Exercise: Show all the lines in the data below that include the word "registers".

== Information ==

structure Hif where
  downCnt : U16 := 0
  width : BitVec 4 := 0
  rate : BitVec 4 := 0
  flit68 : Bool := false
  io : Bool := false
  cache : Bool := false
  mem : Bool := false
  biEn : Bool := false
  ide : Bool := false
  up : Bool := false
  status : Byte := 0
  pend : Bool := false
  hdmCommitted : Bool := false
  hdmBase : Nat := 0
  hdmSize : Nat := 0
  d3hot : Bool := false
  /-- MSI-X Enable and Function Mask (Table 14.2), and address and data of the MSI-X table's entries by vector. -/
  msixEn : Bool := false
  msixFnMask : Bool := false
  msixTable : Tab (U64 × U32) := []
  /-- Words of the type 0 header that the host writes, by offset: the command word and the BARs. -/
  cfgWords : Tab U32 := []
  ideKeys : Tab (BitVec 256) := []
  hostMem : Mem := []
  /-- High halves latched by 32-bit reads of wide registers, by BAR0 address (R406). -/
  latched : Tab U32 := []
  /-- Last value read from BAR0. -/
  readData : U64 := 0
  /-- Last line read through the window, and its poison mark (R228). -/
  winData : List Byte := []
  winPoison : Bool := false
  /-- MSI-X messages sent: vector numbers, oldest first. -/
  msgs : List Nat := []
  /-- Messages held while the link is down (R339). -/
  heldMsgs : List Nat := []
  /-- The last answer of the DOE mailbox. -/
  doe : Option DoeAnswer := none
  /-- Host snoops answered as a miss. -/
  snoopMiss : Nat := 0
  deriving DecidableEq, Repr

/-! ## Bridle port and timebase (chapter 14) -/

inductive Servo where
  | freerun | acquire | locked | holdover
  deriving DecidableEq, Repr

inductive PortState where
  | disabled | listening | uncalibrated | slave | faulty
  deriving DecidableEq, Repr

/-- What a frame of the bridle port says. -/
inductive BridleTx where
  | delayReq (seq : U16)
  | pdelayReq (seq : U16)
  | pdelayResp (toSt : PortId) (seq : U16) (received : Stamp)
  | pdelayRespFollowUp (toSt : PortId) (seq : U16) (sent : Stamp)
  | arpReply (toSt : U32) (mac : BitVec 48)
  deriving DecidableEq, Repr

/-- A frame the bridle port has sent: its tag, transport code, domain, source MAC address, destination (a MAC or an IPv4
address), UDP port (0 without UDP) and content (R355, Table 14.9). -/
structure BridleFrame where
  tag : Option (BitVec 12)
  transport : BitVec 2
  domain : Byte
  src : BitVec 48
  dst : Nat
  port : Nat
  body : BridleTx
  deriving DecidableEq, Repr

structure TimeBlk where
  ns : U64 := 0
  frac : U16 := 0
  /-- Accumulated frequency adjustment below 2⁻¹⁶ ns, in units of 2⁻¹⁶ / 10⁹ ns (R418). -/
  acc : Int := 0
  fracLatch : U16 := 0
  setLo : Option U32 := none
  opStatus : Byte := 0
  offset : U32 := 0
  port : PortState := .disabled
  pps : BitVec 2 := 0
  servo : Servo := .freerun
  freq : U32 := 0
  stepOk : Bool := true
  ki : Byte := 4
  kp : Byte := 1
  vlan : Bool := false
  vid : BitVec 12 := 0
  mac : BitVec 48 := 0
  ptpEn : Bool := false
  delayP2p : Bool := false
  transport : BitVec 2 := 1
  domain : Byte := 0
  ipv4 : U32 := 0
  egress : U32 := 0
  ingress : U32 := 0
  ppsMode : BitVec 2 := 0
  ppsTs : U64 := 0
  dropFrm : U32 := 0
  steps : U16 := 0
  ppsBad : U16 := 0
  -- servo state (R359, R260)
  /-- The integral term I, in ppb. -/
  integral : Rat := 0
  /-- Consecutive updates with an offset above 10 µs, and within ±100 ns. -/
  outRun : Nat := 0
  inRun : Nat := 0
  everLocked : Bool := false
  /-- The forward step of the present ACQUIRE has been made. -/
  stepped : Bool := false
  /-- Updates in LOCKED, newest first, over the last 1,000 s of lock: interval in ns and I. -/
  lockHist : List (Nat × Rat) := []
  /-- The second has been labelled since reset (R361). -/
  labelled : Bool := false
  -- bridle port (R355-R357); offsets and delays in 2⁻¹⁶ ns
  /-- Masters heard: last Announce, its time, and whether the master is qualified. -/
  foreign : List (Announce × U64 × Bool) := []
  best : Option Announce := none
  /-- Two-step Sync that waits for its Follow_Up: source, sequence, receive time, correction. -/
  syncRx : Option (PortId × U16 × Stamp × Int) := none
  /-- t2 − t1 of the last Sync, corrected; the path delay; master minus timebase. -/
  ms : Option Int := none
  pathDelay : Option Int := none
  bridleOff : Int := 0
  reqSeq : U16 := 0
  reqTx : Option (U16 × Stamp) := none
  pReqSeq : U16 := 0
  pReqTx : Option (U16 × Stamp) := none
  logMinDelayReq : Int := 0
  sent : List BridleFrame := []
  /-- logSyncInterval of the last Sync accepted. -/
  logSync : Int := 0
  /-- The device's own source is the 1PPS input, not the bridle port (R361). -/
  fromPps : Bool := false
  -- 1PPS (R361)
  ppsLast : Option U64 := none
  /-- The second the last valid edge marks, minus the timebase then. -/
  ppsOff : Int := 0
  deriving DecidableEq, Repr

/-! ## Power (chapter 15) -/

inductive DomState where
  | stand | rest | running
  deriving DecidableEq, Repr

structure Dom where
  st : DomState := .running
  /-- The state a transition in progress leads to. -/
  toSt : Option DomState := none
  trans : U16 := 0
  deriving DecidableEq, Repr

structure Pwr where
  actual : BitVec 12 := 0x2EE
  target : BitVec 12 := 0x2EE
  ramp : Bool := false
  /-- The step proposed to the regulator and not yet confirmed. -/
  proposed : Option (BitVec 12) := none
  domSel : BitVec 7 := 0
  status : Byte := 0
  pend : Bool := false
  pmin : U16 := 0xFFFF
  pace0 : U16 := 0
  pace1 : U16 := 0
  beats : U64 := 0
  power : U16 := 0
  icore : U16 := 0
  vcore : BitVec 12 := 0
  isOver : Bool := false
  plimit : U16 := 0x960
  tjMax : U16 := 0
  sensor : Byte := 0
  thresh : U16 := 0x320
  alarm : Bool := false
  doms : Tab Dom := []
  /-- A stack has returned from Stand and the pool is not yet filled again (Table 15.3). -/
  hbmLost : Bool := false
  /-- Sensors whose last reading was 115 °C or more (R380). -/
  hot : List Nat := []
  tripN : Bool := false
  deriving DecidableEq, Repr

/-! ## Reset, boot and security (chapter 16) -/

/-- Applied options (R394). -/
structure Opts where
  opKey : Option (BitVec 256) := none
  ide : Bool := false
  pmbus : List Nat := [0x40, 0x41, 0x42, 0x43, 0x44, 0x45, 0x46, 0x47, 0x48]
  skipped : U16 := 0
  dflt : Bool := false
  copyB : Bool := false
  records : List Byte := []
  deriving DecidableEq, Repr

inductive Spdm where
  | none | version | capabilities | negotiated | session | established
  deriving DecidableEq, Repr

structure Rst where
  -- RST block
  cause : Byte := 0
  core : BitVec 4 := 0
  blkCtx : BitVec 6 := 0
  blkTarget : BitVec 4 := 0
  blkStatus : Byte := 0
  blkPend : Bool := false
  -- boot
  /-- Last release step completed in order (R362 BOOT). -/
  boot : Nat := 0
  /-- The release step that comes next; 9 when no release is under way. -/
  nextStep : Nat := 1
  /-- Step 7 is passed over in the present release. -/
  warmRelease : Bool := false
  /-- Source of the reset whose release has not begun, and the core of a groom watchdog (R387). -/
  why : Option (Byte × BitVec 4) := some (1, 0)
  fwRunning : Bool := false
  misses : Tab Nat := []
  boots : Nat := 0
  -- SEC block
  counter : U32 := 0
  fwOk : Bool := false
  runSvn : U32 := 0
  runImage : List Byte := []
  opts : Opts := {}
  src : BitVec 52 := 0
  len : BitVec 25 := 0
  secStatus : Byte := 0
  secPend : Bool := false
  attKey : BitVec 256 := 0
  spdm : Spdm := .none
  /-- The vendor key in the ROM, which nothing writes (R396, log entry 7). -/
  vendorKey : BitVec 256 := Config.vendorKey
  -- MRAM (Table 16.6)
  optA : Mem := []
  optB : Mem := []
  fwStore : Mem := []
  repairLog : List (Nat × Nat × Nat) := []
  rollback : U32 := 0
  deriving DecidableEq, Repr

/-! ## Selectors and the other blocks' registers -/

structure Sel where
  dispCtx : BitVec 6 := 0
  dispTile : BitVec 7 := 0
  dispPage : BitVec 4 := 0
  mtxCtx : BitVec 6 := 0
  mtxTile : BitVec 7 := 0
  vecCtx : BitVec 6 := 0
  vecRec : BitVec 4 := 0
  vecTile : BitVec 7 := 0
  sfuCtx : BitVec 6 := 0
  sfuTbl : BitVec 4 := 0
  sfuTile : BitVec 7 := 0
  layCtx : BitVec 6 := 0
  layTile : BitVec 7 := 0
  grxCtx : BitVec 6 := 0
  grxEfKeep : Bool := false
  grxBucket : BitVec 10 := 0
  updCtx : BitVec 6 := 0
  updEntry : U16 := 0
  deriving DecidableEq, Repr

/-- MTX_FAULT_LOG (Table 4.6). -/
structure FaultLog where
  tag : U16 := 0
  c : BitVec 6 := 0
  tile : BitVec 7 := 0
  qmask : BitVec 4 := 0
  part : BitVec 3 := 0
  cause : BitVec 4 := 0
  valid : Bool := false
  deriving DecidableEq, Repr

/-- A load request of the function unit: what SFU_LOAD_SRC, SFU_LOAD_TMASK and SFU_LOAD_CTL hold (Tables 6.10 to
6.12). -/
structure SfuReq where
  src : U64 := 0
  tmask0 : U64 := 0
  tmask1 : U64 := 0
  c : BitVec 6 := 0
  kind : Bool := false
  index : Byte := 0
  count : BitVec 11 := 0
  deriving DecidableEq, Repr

===

Reply:
  /-- High halves latched by 32-bit reads of wide registers, by BAR0 address (R406). -/
/-! ## Selectors and the other blocks' registers -/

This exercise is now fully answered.